4) Reach out to them in a voice and channel in which they are holding the conversation

5) Understand that you don’t’ have more full control over your reputation, but you do have control over what you’ll be building, so be transparent!

Cheers

Lucio Ribeiro



Lucio Ribeiro is The Online Circle's web strategist. You can follow him on @lucio_ribeiro, find him on http://www.linkedin.com/in/luciodiasribeiro or https://plus.google.com/u/0/+LucioRibeirooc/

5 Responses to “They Know Something You don’t”

  1. Fantastic stuff Lucio

    Posted by MacroMale | December 10, 2008, 9:04 am
  2. Terrific break down and generally, these suggestions are A+.

    Generally.

    “- Situation 1 – Conversations where it’s best you stay out of it.
    Example: A public complaint about your company on an environment where you have big advocates and they are coming to your defense.”

    If only concerned about your reputation as seen in the eyes of fellow marketers, this is true. Although this is not so if your intent is to please consumers.

    An article by Jeremiah Owyang supplies us with stats that I’ve been talking about for some time, as popular marketers have pushed it under the carpet in disagreement, while they steadily convince others that what they preach is golden and cant be ignored. The whole guru thing. A farse to increase their cash flow and leave us with nothing more than the position of their advertising slaves.

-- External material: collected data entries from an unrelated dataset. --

/-- The block that owns a request (R166). -/
def State.serve (p : PartyId) (r : Request) (s : State) : State × Response :=
  match r with
  | .queryStatus => s.queryStatus
  | .readScheme k => s.readScheme k
  | .readPoint x => s.readPoint x
  | .readMeasurements a b => s.readMeasurements a b
  | .readDetections a b => s.readDetections a b
  | .readArming k => s.readArming k
  | .readTrigger k => s.readTrigger k
  | .readEvents n => s.readEvents p n
  | .readEventsStart n q => s.readEventsStart n q
  | .writeSection sec k c => s.writeSection sec p k c
  | .writePoint b => s.writePoint p b
  | .enable k => s.enable p k
  | .disable k => s.disable p k
  | .consent k g => s.consent p k g
  | .withdraw k => s.withdraw p k
  | .resetLockout k => s.resetLockout p k
  | .protect k t => s.protect p k t
  | .blockImmediate x => s.blockImmediate p x
  | .blockDeferred x => s.blockDeferred p x
  | .unblockPoint x => s.unblockPoint p x
  | .restorePoint x => s.restorePoint p x
  | .storeLoad => s.startLoad p
  | .storeSave => s.startSave p

/-- The bytes received after the start marker of a request period are taken as a frame and judged by R163. -/
def State.takeRequest (s : State) (p : PartyId) (bytes : List Byte) : State :=
  match judgeFrame bytes with
  | .frameError => s.respond p (refuse .frameError)
  | .parsed r =>
    if s.starting then s.respond p (refuse .starting)
    else
      match r with
      | .unknown => s.respond p (refuse .unknownRequest)
      | .malformed => s.respond p (refuse .badArgument)
      | .request r => (State.serve p r s).1.respond p (State.serve p r s).2

/-! ## Select periods (R161, R163 to R165; log entry 22) -/

/-- What the select line of party `p` is doing from now on. -/
def State.setSelect (s : State) (p : PartyId) (x : Select) : State := s.modParty p (fun q => { q with select := x })

/-- What the part has received of a request frame after its start marker: the frame is taken in the moment it is complete,
and the rest of the period is ignored; until then the link is RECEIVING (R161, R163). -/
def State.receive (s : State) (p : PartyId) (bytes : List Byte) : State :=
  if frameComplete bytes then (s.takeRequest p bytes).setSelect p .ignored
  else s.modParty p (fun q => { q with exchange := .receiving, select := .receiving bytes })

/-- What a link drives in the first `n` bytes of a read period: the waiting response's frame and 0xFF after it, or 0xFF
alone (R161, R164). -/
def PartyLink.driven (q : PartyLink) (n : Nat) : List Byte :=
  match q.exchange, q.waiting with
  | .responseWaiting, some r =>
    let frame := Wire.responseFrame q.overrun r
    frame.take n ++ List.replicate (n - frame.length) 0xFF
  | _, _ => List.replicate n 0xFF

/-- The first `n` bytes of a read period have been clocked. -/
def State.drive (s : State) (p : PartyId) (n : Nat) : State :=
  s.modParty p (fun q => { q with select := .reading n, shiftedOut := q.driven n })

/-- The gateway of party `p` clocks these bytes in one after another, with the select line active. The first byte of a
select period tells a request period from a read period; a request period is an overrun where a response waits (R161,
R165). -/
def State.clockIn (s : State) (p : PartyId) (bytes : List Byte) : State :=
  match bytes with
  | [] => s
  | first :: rest =>
    match (s.parties[p]).select with
    | .inactive =>
      if first = Wire.requestMarker then
        match (s.parties[p]).exchange with
        | .responseWaiting => (s.markOverrun p).setSelect p .ignored
        | .idle | .receiving => s.receive p rest
      else s.drive p bytes.length
    | .receiving got => s.receive p (got ++ bytes)
    | .reading n => s.drive p (n + bytes.length)
    | .ignored => s
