/-- R162, R163, R166, manual 10.4: the request frame of every request, with its start marker and its link check, is read back
as that request, and its bytes do what the request's command does. And only such bytes: a frame passes checks 1 and 2 exactly
where its length byte is at most 250 and is followed by that many body bytes and the two bytes of their link check; a kind
code is unknown exactly where R166 lists none such; a body is a request exactly where it is laid out as R166 lays it out. That
REQUEST_REJECTED carries out a good request is the model's choice of log entry 12; that the frame's end is taken from its
length byte is log entry 14. -/
def Obligations.RequestFramesReadBack : Prop :=
  (∀ (c : Instr) (p : PartyId) (r : Request) (s : State), requestOf c = some (p, r) → Wire.requestFits r = true →
    judgeFrame (Wire.requestBytes r) = .parsed (.request r) ∧ frameComplete (Wire.requestBytes r) = true ∧
    ((s.parties[p]).select = .inactive → exec (.requestRejected p ⟨0xD1#8 :: Wire.requestBytes r, true⟩) s = exec c s)) ∧
  (∀ bytes : List Byte,
    (frameComplete bytes = true ↔ ∃ (kind len : Byte) (body : List Byte) (c1 c2 : Byte) (rest : List Byte),
      len.toNat ≤ 250 ∧ body.length = len.toNat ∧ bytes = kind :: len :: (body ++ c1 :: c2 :: rest)) ∧
    (∀ x, judgeFrame bytes = .parsed x ↔ ∃ (kind len : Byte) (body rest : List Byte),
      len.toNat ≤ 250 ∧ body.length = len.toNat ∧
      bytes = kind :: len :: (body ++ Wire.be16 (Wire.crc (kind :: len :: body)) ++ rest) ∧
      x = parseRequest kind body)) ∧
  (∀ (kind : Byte) (body : List Byte),
    (parseRequest kind body = .unknown ↔ kind ∉ ([0x01, 0x02, 0x03, 0x04, 0x05, 0x06, 0x07, 0x08, 0x10, 0x11, 0x20, 0x21,
      0x22, 0x23, 0x24, 0x25, 0x30, 0x31, 0x32, 0x40, 0x41] : List Byte)) ∧
    (∀ r, parseRequest kind body = .request r ↔ Wire.requestParts r = (kind, body)))

/-- R161, R163, R164, R165: the select periods of a party link, whole or in parts (log entries 12 and 22 for the commands'
form). The first byte tells a request period (0xD1) from a read period. A request frame is taken in the moment it is complete
and judged by the checks of R163 in their order, and the rest of its period is ignored; until then the link is RECEIVING; a
period that ends before leaves FRAME_ERROR. While a response waits a request period is an overrun. A read period drives the
waiting response and 0xFF after it, or 0xFF alone; at its end a response read to its last check byte is discarded with READY
and the overrun flag, and any other stays. OVERRUN sets its flag alone, where a response waits (log entry 11). -/
def Obligations.PartyPeriodsAreTaken : Prop :=
  ∀ (p : PartyId) (s : State),
    let q := s.parties[p]
    let put := fun (t : State) (x : PartyLink) => ({ t with parties := t.parties.set p x } : State)
    (s.inReset = false → ∀ bytes ends,
      let t := if ends = true then (s.clockIn p bytes).endPeriod p else s.clockIn p bytes
      exec (.requestRejected p ⟨bytes, ends⟩) s = t.ended ∧ exec (.responseRead p ⟨bytes, ends⟩) s = t.ended) ∧
    (s.inReset = false → q.select = .inactive →
      (q.exchange = .responseWaiting → exec (.overrun p) s = State.ended (put s { q with overrun := true })) ∧
      (q.exchange ≠ .responseWaiting → exec (.overrun p) s = s.ended)) ∧
    (s.inReset = false → q.select ≠ .inactive → exec (.overrun p) s = exec (.overrun p) (s.endPeriod p)) ∧
    (∀ (bytes got : List Byte), q.select = .inactive → bytes = 0xD1#8 :: got → q.exchange = .responseWaiting →
      s.clockIn p bytes = put s { q with overrun := true, select := .ignored }) ∧
    (∀ (bytes got : List Byte),
      (q.select = .inactive ∧ q.exchange ≠ .responseWaiting ∧ bytes = 0xD1#8 :: got) ∨
        (∃ before, q.select = .receiving before ∧ bytes ≠ [] ∧ got = before ++ bytes) →
      (frameComplete got = false →
        s.clockIn p bytes = put s { q with exchange := .receiving, select := .receiving got }) ∧
      (frameComplete got = true →
        let t := s.takeRequest p got
        s.clockIn p bytes = put t { t.parties[p] with select := .ignored })) ∧
    (∀ (bytes : List Byte) (n : Nat),
      (q.select = .inactive ∧ bytes.head? ≠ some 0xD1#8 ∧ bytes ≠ [] ∧ n = bytes.length) ∨
        (∃ before, q.select = .reading before ∧ bytes ≠ [] ∧ n = before + bytes.length) →
      (∀ r, q.exchange = .responseWaiting → q.waiting = some r →
        let frame := Wire.responseFrame q.overrun r
        s.clockIn p bytes = put s { q with
          select := .reading n, shiftedOut := frame.take n ++ List.replicate (n - frame.length) 0xFF }) ∧
      (q.exchange ≠ .responseWaiting →
        s.clockIn p bytes = put s { q with select := .reading n, shiftedOut := List.replicate n 0xFF })) ∧
    (∀ bytes, q.select = .ignored ∨ bytes = [] → s.clockIn p bytes = s) ∧
    (∀ got, (judgeFrame got = .frameError →
        s.takeRequest p got = s.respond p { status := .frameError, body := [] }) ∧
      (∀ x, judgeFrame got = .parsed x →
        (s.storeOp = .coldLoad → s.takeRequest p got = s.respond p { status := .starting, body := [] }) ∧
        (s.storeOp ≠ .coldLoad →
          (x = .unknown → s.takeRequest p got = s.respond p { status := .unknownRequest, body := [] }) ∧
          (x = .malformed → s.takeRequest p got = s.respond p { status := .badArgument, body := [] }) ∧
          (∀ r, x = .request r →
            s.takeRequest p got = (State.serve p r s).1.respond p (State.serve p r s).2)))) ∧
    (∀ r, s.respond p r = put s { q with exchange := .responseWaiting, waiting := some r, ready := true }) ∧
    (q.select = .inactive → s.endPeriod p = s) ∧
    (q.select = .ignored → s.endPeriod p = put s { q with select := .inactive }) ∧
    (∀ got, q.select = .receiving got → s.endPeriod p = put s { q with
      exchange := .responseWaiting, waiting := some { status := .frameError, body := [] }, ready := true
      select := .inactive }) ∧
    (∀ n, q.select = .reading n →
      (∀ r, q.exchange = .responseWaiting → q.waiting = some r → (Wire.responseFrame q.overrun r).length ≤ n →
        s.endPeriod p = put s {
          select := .inactive, exchange := .idle, waiting := none, overrun := false, ready := false
          shiftedOut := q.shiftedOut }) ∧
      (∀ r, q.waiting = some r → n < (Wire.responseFrame q.overrun r).length →
        s.endPeriod p = put s { q with select := .inactive }) ∧
      (q.exchange ≠ .responseWaiting → s.endPeriod p = put s { q with select := .inactive }))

    http://www.web-strategist.com/blog/2008/12/09/onsumers-say-your-corporate-blog-is-not-trusted

    16% of consumers polled, say they trust company blogs. only 16. One of the reasons for that is no transparency, no display of human weakness, mistakes, apologies..None of that. And we all know everyone makes mistakes.

    Avoiding problematic situations only shows that they do not care to make ammends, do not care to set it straight, make it right. They are in essence proving that their dollars mean more to them than the consumers.

    These are just a couple of reasons why..there are many more.

    “- Situation 3 – Lies about you
    If someone says something negative about you and this doesn’t reflect the reality, then you should look for a way to engage in order to get this content under control, or at least replied with your version.”

    This is the perfect platform for this one..

    Not too long ago, Kim Krause Berg, Li Evans, Lisa Barone, and other well known marketers lied about a girl, and used this girls mental illness against her in an effort to destroy this girls reputation. Why? This girl was truthful, open and transparent about issues that reflected poorly on them.

    Instead of setting it straight they brushed her under the rug, so she brought the situation to the attention of others on her blog.

    This incidence nearly cost the girl her life, as she is severely Bipolar and their attacks against her was damaging to an already fragile constitution. There was NO WAY for this girl to prevent the attacks and loss that they brought upon her. There was no waiting..

    Was she to crawl in a whole and hide from them because she was bullied and abused? Nope. She persisted where most people would not. but the fact of the matter is..these are all reasons why there is no comfortable way to handle lies in the marketplace except to PROVE by talk as well as actions that you are believable..yes, tell the truth about it..hold them accountable, but be prepared to face drama over it before it gets better.

    Fortunately this girl is walks her talk, and her new associates are more fulfilling than the pop ones that tried to take her out. It took persistence, but she is one of the people that the 16% of people will trust, because her actions meet her words.

    In essence, the best advice is to be open, transparent, and a giver. Everyone likes a giver. It’s a no brainer. And we want the consumers attention, not the marketers. And for real..all that takes is being you.

    Posted by Kimberly Bock | December 10, 2008, 11:52 am
  3. Well said Lucio, and something that more businesses should take into account. One of the best quotes I ever read was this:

    Business: We don’t want to blog because people might say bad things about us.
    Response: They already are. (courtesy of http://davefleet.com)

    Better to listen to the hard truth and do something about it as opposed to hoping it will just go away. The Internet debt sharks are a hard thing to shake off.